Descobri no outro dia que sou da geração X! Não me importo muito com o nome porque cresci a ler bandas desenhadas dos X-Men, mas o rótulo não cola. Sinto-me ainda a geração rasca, que depois esteve à rasca, mas mais do que isso sinto-me a geração americana. Da mesma forma que os meus pais viam filmes franceses e italianos ou que os meus filhos hoje veem videos de youtube japoneses e brasileiros, eu via filmes americanos (com muita pena dos meus pais, assim como hoje eu tenho muita pena dos meus filhos!).
Da América chegava música, chegavam filmes, chegavam notícias, e embora eu sempre tenha tido espírito crítico (espero eu!), a verdade é que me formei a ver os americanos a salvar o dia e a força de vontade, inteligência e trabalho de uns poucos bastar para resolver os problemas do mundo. A minha americanice era tão grande que quando era criança pensava que os EUA tinham ganho a guerra do Vietname! Claro que a doença já foi curada há muito. Hoje em dia não espero nada dos americanos, nem descernimento nem empatia, mas ficou-me aquela sensação de que chegado um grupo de aliens ao planeta, os homens iam se unir, os políticos, os militares, os cientistas, e a população em geral iam estar todos a caminhar para o mesmo lado e salvar a humanidade.
Bem, a verdade é que perante uma pandemia global não estava à espera que o que mais relevante viesse ao de cima fosse o egoísmo das pessoas, a burocracia dos serviços e a atrapalhação de quem nos governa. Resumindo, acho comprei o bilhete de cinema errado.
No início desta pandemia em vez de dizerem à população que a máscara era essencial para controlar a propagação do vírus disseram que era uma falsa segurança e que só os profissionais de saúde as deveriam usar. A razão é que havia poucas máscaras. A solução era dizer às pessoas a verdade e pedir para usar o que tivessem à mão. Mas como gostam de nos fazer de parvos recomendaram o que não devia ter sido recomendado e inevitavelmente aumentou o número de doentes.
Agora vêem dizer que não devemos fazer testes por iniciativa própria porque os testes são pedidos e prescritos à população sempre que necessário. Com as delegações de saúde tão assoberbadas que só conseguem notificar contactos com vários dias de atraso e com autorização para mandar testar apenas os sintomáticos, querem nos convencer que está tudo controlado e que podemos ficar descansados à espera de telefonemas que nunca chegam enquanto continuamos a nossa vida "normal" a infectar quem nos aparece pela frente. Poderiam deixar de nos fazer de parvos e dizer a verdade para variar.

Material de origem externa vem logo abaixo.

-- ==== Sys2Proof/Laws/Results.lean ====
section
/-! SUPPORT. Results in registers: from the value that an instruction computes for each lane to what it has done when it has
issued, and the elements of packed values. -/

namespace Sys2Proof.Machine

variable {i : Instr} {c : Issuer} {s : State}

/-! ## The issuing split -/

theorem split?_some {w : Warp} {e : Nat} {x : Split} : w.split? e = some x ↔ flook e w.table = some (.split x) := by
  unfold Warp.split?
  split
  · rename_i y h; simp [h]
  · rename_i h
    simp only [reduceCtorEq, false_iff]
    intro hc; exact h _ hc

@[simp] theorem splitAt_modSplit (s : State) (r : SplitRef) (f : Split → Split) : (s.modSplit r f).splitAt r = (s.splitAt r).map f := by
  unfold State.splitAt State.modSplit
  rw [modWarp_self]
  cases s.warp? r.gid r.wid with
  | none => rfl
  | some w => exact split?_modEntry w r.ent f

@[simp] theorem splitAt_addPend (t : State) (q : Pend) : (t.addPend c i q).splitAt c.ref = t.splitAt c.ref := by
  have h : (t.addPend c i q).warp? c.ref.gid c.ref.wid =
      (t.warp? c.ref.gid c.ref.wid).map fun w => { w with pend := w.pend ++ [pendOf t c i q] } := by
    rw [addPend_eq, modWarp_self]; rfl
  unfold State.splitAt
  rw [h]
  cases t.warp? c.ref.gid c.ref.wid <;> rfl

theorem splitAt_issued (hi : s.issuer = some c) (he : (c.profile i).head.ends = false) :
    (issued i c s).splitAt c.ref = some (c.split.advance (c.profile i) c.warp.width s.cycle c.startsPair) := by
  obtain ⟨-, -, hw, -, hx⟩ := issuer_some hi
  obtain ⟨tags, ht⟩ := issued_warp hi he
  unfold State.splitAt
  rw [ht]
  have h2 := split?_some.1 hx
  simp [Warp.split?, h2, Entry.modSplit]

theorem advance_latches (x : Split) (p : Profile) (lanes cycle : Nat) (b : Bool) (h : p.head.ends = false) :
    (x.advance p lanes cycle b).run.latches = x.run.latches := by simp [Split.advance, h]

/-- The run after a result's latch entry. -/
theorem splitAt_applyOut (hi : s.issuer = some c) (he : (c.profile i).head.ends = false) (o : VOut) :
    ∃ x, (applyOut i c o (issued i c s)).splitAt c.ref = some x ∧
      x.run.latches = (match o.latch with
        | some (v, vs) => (⟨v, vs, s.cycle + 4⟩ :: c.split.run.latches).take 8
        | none => c.split.run.latches) := by
  unfold applyOut
  simp only [issued_cycle]
  cases ho : o.latch with
  | some l =>
    obtain ⟨v, vs⟩ := l
    simp only [splitAt_modSplit, splitAt_addPend, splitAt_issued hi he, Option.map_some]
    exact ⟨_, rfl, by simp [advance_latches _ _ _ _ _ he]⟩
  | none =>
    simp only [splitAt_addPend, splitAt_issued hi he]
    exact ⟨_, rfl, advance_latches _ _ _ _ _ he⟩

/-! ## From an output to the result -/

/-- The output that a result of one or two registers stands for. -/
structure Delivers (c : Issuer) (o : VOut) (dst : BitVec 9) (sca wide : Bool) (mask : Mask) (lat : Nat) (g : Nat → Nat × Word) : Prop where
  writes : o.writes c.env = if sca = false ∧ mask = 0 then [] else regWrites c dst sca wide mask (fun l => (g l).1)
  sticky : o.sticky = stickyOf c sca mask (fun l => (g l).2)
  delay  : o.delay = latIn sca mask lat
  one    : lat = 6 → o.scas.length ≤ 1
  latch  : o.latch = if lat = 6 then
      some (!sca, if sca then [BitVec.ofNat 32 (g 0).1] else laneWords c mask (fun l => (g l).1)) else none

theorem gives_applyOut {o : VOut} {dst : BitVec 9} {sca wide : Bool} {mask : Mask} {lat : Nat} {g : Nat → Nat × Word}
    (h : MayIssue i c s) (he : (c.profile i).head.ends = false) (hf : lat = 6 → fixedBlock (c.profile i).head.op = true)
    (hx : exec i s = .next (applyOut i c o (issued i c s))) (d : Delivers c o dst sca wide mask lat g) :
    Gives i c s dst sca wide mask lat g := by
  obtain ⟨x, hx1, hx2⟩ := splitAt_applyOut h.issuer he o
  have h6 : lat = 6 → latIn sca mask lat = 6 := fun hl => by simp [latIn, hl]
  refine ⟨_, _, x, hx, leaves_applyOut h.issuer he o, hx1, ?_, ?_, ?_, ?_, ?_, ?_, ?_⟩
  · show s.cycle + o.delay = _
    rw [d.delay]
  · show outKind _ o = _ ∨ outKind _ o = _
    unfold outKind; split <;> simp
  · intro hl
    show outKind _ o = _
    simp [outKind, d.delay, h6 hl, hf hl, d.one hl]
  · intro hl
    show outKind _ o = _
    simp [outKind, d.delay, hl]
  · exact d.writes
  · exact d.sticky
  · rw [hx2, d.latch]
    by_cases hl : lat = 6 <;> simp [hl]

theorem givesWrites_applyOut {o : VOut} (h : MayIssue i c s) (he : (c.profile i).head.ends = false)
    (hx : exec i s = .next (applyOut i c o (issued i c s))) : GivesWrites i c s o.delay (o.writes c.env) o.sticky o.latch := by
  obtain ⟨x, hx1, hx2⟩ := splitAt_applyOut h.issuer he o
  exact ⟨_, _, x, hx, leaves_applyOut h.issuer he o, hx1, rfl, rfl, rfl, hx2⟩

/-! ## Lanes -/

theorem getLsbD_le63 {m : Mask} {l : Nat} (h : m.getLsbD l = true) : l < 64 := by
  by_contra hc
  rw [BitVec.getLsbD_of_ge _ _ (by omega)] at h
  cases h

theorem laneVals_words (lanes : Nat) (mask : Mask) (g : Nat → Nat × Word) :
    toWords (laneVals lanes mask g).1 = (List.range lanes).map fun l => if mask.getLsbD l then BitVec.ofNat 32 (g l).1 else 0 := by
  simp only [laneVals, toWords, List.map_map]
  apply List.map_congr_left
  intro l _
  simp only [Function.comp]
  split <;> rfl

theorem laneVals_hi (lanes : Nat) (mask : Mask) (g : Nat → Nat × Word) :
    hiWords (laneVals lanes mask g).1 =
      (List.range lanes).map fun l => if mask.getLsbD l then BitVec.ofNat 32 ((g l).1 / 2 ^ 32) else 0 := by
  simp only [laneVals, hiWords, List.map_map]
  apply List.map_congr_left
  intro l _
  simp only [Function.comp]
  split <;> simp

theorem laneVals_sticky (lanes : Nat) (mask : Mask) (g : Nat → Nat × Word) :
    (laneVals lanes mask g).2 = (List.range lanes).foldl (fun a l => if mask.getLsbD l then a ||| (g l).2 else a) 0 := by
  simp only [laneVals]
  rw [List.foldl_map]
  congr 1
  funext a l
  split <;> simp

theorem longer_ne (n k : Nat) (h : 6 < k) : longer n k ≠ 6 := by unfold longer; split <;> omega

theorem latOf_eq (c : Issuer) (t : Nat) : latOf c t = if is64 t then longer c.warp.width 8 else 6 := by
  unfold latOf longer; rfl

theorem latOf_six (c : Issuer) (t : Nat) : latOf c t = 6 ↔ is64 t = false := by
  unfold latOf
  cases is64 t <;> simp
  split <;> omega

/-- A vector output whose lanes are none is a wait of six cycles (R62). -/
theorem delivers_inLanes {o : VOut} {dst : BitVec 9} {wide : Bool} {m : Mask} {lat : Nat} {g : Nat → Nat × Word}
    (h1 : o.writes c.env = regWrites c dst false wide m (fun l => (g l).1)) (h2 : o.sticky = stickyOf c false m (fun l => (g l).2))
    (h3 : o.delay = lat) (h4 : lat = 6 → o.scas.length ≤ 1)
    (h5 : o.latch = if lat = 6 then some (true, laneWords c m (fun l => (g l).1)) else none) :
    Delivers c (VOut.inLanes m o) dst false wide m lat g := by
  by_cases hm : m = 0
  · constructor <;> simp [VOut.inLanes, hm, VOut.writes, latIn] <;> simp_all
  · constructor <;> simp [VOut.inLanes, latIn] <;> simp_all

/-- Format V's output (R63, R64). -/
theorem vResult_delivers (f : VFmt) (g : Nat → Nat × Word) :
    Delivers c (vResult c.env f none g) f.dst f.isScalar (is64 f.t) (c.env.active f.guard) (latOf c f.t) g := by
  have hl : c.env.lanes = c.warp.width := rfl
  cases hs : f.isScalar with
  | true =>
    constructor
    · simp only [vResult, hs, if_true, VOut.writes, regWrites]
      cases is64 f.t <;> cases dNowb f.dst <;> simp
    · simp [vResult, hs, stickyOf]
    · simp only [vResult, hs, if_true, latOf_eq, latIn]; rfl
    · intro h6; have h7 := (latOf_six c f.t).1 h6
      simp only [vResult, hs, if_true, h7]; cases dNowb f.dst <;> simp
    · by_cases hw : is64 f.t
      · simp [vResult, hs, hw, latOf_eq, longer_ne]
      · simp [vResult, hs, hw, latOf_eq]
  | false =>
    simp only [vResult, hs, Bool.false_eq_true, if_false]
    apply delivers_inLanes
    · simp only [VOut.writes, regWrites, laneVals_words, laneVals_hi, laneWords, hl]
      cases is64 f.t <;> cases dNowb f.dst <;> simp
    · simp [stickyOf, laneVals_sticky, hl]
    · simp only [latOf_eq]; rfl
    · intro _; simp
    · by_cases hw : is64 f.t
      · simp [hw, latOf_eq, longer_ne]
      · simp [hw, latOf_eq, laneVals_words, laneWords, hl]

/-- Format S's output (R73). -/
theorem sResult_delivers (f : SFmt) (one : Bool) (g : Nat → Nat × Word) :
    Delivers c (sResult c.env f one g) f.dst (!f.isVec) (is64 f.t && !one) (c.split.exm &&& lowMask c.warp.width) (latOf c f.t)
      fun l => g (c.env.sA f l) := by
  have hl : c.env.lanes = c.warp.width := rfl
  have hm : c.env.exm = c.split.exm := rfl
  cases hs : f.isVec with
  | false =>
    constructor
    · simp only [sResult, hs, VOut.writes, regWrites]
      cases is64 f.t <;> cases one <;> cases dNowb f.dst <;> simp
    · simp [sResult, hs, stickyOf]
    · simp only [sResult, hs, latOf_eq, latIn]; rfl
    · intro h6; have h7 := (latOf_six c f.t).1 h6
      simp only [sResult, hs, h7]; cases dNowb f.dst <;> simp
    · by_cases hw : is64 f.t
      · simp [sResult, hs, hw, latOf_eq, longer_ne]
      · simp [sResult, hs, hw, latOf_eq]
  | true =>
    simp only [sResult, hs, if_true, Bool.not_true]
    apply delivers_inLanes
    · simp only [VOut.writes, regWrites, laneVals_words, laneVals_hi, laneWords, hl, hm]
      cases is64 f.t <;> cases one <;> cases dNowb f.dst <;> simp
    · simp [stickyOf, laneVals_sticky, hl, hm]
    · simp only [latOf_eq]; rfl
    · intro _; simp
    · by_cases hw : is64 f.t
      · simp [hw, latOf_eq, longer_ne]
      · simp [hw, latOf_eq, laneVals_words, laneWords, hl, hm]

/-! ## Elements of packed values -/

/-- Digits to the base b joined, lowest first. -/
def digits (b : Nat) (v : Nat → Nat) : Nat → Nat
  | 0 => 0
  | n + 1 => digits b v n + v n % b * b ^ n

theorem digits_lt {b : Nat} (hb : 0 < b) (v : Nat → Nat) (n : Nat) : digits b v n < b ^ n := by
  induction n with
  | zero => simp [digits]
  | succ n ih =>
    have h1 : v n % b < b := Nat.mod_lt _ hb
    have h2 : v n % b * b ^ n ≤ (b - 1) * b ^ n := Nat.mul_le_mul_right _ (by omega)
    have h3 : (b - 1) * b ^ n + b ^ n = b ^ (n + 1) := by
      rw [← Nat.succ_mul, Nat.succ_eq_add_one, Nat.sub_add_cancel hb, Nat.pow_succ, Nat.mul_comm]
    simp only [digits]; omega

theorem digits_get {b : Nat} (hb : 0 < b) (v : Nat → Nat) (n k : Nat) (h : k < n) : digits b v n / b ^ k % b = v k % b := by
  induction n with
  | zero => omega
  | succ n ih =>
    simp only [digits]
    by_cases hk : k = n
    · subst hk
      rw [Nat.add_mul_div_right _ _ (Nat.pow_pos hb), Nat.div_eq_of_lt (digits_lt hb v k)]
      simp
    · have hn : b ^ n = b ^ k * (b * b ^ (n - k - 1)) := by
        rw [← Nat.pow_succ', ← Nat.pow_add]; congr 1; omega
      rw [hn, show v n % b * (b ^ k * (b * b ^ (n - k - 1))) = (v n % b * b ^ (n - k - 1) * b) * b ^ k by ring,
        Nat.add_mul_div_right _ _ (Nat.pow_pos hb), Nat.add_mul_mod_self_right]
      exact ih (by omega)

Esta pandemia tem servido para pouca coisa, mas ao menos deu para separar o trigo do joio. Quem se preocupa com os outros e quem se preocupa apenas consigo, quer sejam familiares, amigos, colegas, patrões ou políticos. E infelizmente tenho a dizer que a desilusão tem sido uma constante.
Valem-me alguns sensatos aqui e ali e gente com vontade de ajudar que rema contra a maré.